**Exercise aim:** Your answer must hold only the lines below from the line containing "exact h.markRefused _" through the line containing "whole invariant -/", each reproduced exactly.
::: Data for this exercise :::
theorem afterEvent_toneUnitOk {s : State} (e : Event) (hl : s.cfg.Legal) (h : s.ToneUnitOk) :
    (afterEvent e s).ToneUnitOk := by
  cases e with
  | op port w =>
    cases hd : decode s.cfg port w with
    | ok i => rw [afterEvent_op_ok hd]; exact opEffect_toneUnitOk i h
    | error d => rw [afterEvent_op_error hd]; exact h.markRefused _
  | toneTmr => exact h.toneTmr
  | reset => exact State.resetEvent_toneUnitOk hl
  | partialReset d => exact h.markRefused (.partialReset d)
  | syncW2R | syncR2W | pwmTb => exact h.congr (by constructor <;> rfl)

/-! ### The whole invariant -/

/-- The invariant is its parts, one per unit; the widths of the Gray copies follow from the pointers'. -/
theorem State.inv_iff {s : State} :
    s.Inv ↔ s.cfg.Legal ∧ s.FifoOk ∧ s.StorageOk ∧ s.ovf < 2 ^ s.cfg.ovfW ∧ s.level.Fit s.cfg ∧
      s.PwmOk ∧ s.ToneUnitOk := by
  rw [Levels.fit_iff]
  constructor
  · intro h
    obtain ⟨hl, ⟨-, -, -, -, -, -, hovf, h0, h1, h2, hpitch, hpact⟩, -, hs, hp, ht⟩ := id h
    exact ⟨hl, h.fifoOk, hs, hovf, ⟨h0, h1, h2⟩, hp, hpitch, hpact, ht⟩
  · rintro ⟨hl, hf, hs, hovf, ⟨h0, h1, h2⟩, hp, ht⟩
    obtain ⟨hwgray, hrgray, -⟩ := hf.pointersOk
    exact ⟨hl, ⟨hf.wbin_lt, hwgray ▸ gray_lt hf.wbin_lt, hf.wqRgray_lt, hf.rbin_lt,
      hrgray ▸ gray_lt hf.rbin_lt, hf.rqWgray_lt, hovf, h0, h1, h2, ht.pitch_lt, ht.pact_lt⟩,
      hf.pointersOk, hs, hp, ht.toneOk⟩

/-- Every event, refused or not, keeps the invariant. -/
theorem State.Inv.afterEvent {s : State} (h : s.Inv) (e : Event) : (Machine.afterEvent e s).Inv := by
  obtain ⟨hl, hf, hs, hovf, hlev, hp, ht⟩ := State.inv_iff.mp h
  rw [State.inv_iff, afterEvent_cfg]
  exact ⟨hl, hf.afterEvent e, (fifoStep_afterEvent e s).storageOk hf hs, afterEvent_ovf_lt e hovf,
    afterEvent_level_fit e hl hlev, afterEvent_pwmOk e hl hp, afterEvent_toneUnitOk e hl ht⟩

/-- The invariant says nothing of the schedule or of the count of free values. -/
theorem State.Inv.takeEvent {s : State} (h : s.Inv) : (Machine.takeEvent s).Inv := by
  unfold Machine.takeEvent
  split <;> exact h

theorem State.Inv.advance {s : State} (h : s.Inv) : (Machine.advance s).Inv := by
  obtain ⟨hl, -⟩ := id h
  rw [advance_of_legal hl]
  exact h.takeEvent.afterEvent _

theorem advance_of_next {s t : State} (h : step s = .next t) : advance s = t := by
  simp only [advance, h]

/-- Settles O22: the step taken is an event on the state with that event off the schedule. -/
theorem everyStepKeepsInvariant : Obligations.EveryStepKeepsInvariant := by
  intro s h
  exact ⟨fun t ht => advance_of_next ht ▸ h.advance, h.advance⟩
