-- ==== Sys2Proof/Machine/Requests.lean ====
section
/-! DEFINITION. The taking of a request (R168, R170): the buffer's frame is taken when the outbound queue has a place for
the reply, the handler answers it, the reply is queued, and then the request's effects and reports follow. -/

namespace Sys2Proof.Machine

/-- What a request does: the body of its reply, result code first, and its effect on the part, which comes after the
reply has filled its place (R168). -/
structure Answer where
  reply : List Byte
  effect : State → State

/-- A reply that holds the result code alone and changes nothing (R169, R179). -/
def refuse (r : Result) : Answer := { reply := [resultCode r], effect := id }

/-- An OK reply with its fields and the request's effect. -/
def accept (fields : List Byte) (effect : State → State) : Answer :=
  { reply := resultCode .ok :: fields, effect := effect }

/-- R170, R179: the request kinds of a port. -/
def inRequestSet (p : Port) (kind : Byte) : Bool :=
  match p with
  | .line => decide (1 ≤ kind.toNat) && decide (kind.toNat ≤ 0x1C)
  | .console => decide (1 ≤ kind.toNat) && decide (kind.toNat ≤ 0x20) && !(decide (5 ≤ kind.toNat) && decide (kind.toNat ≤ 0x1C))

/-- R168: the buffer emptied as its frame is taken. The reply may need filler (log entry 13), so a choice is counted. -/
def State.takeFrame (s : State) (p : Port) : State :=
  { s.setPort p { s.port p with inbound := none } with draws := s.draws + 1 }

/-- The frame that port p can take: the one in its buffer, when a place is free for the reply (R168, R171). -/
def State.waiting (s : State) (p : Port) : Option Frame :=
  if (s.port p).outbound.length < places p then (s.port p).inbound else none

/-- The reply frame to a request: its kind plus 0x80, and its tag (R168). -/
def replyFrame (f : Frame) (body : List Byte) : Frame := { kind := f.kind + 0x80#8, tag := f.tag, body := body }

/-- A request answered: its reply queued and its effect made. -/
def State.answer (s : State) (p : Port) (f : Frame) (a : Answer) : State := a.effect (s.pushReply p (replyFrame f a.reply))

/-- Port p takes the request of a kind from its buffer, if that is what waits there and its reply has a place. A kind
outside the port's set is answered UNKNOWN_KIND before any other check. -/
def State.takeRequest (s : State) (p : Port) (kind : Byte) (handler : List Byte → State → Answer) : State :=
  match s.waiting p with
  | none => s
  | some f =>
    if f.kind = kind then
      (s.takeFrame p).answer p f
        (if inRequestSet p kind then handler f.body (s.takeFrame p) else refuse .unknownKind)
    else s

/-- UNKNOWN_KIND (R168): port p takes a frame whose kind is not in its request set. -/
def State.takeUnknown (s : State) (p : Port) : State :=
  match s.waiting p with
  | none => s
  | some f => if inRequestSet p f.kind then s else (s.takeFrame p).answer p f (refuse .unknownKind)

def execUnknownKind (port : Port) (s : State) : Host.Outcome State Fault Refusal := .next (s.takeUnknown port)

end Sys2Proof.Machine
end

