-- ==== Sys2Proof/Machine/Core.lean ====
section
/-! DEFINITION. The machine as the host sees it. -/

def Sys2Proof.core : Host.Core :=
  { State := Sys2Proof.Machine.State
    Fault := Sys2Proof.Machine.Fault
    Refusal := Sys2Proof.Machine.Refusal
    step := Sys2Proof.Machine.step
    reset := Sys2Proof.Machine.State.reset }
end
:::
**Solution to this exercise:**
    | error d => rw [afterEvent_op_error hd]; exact h.markRefused _
  | toneTmr => exact h.toneTmr
  | reset => exact State.resetEvent_toneUnitOk hl
  | partialReset d => exact h.markRefused (.partialReset d)
  | syncW2R | syncR2W | pwmTb => exact h.congr (by constructor <;> rfl)

/-! ### The whole invariant -/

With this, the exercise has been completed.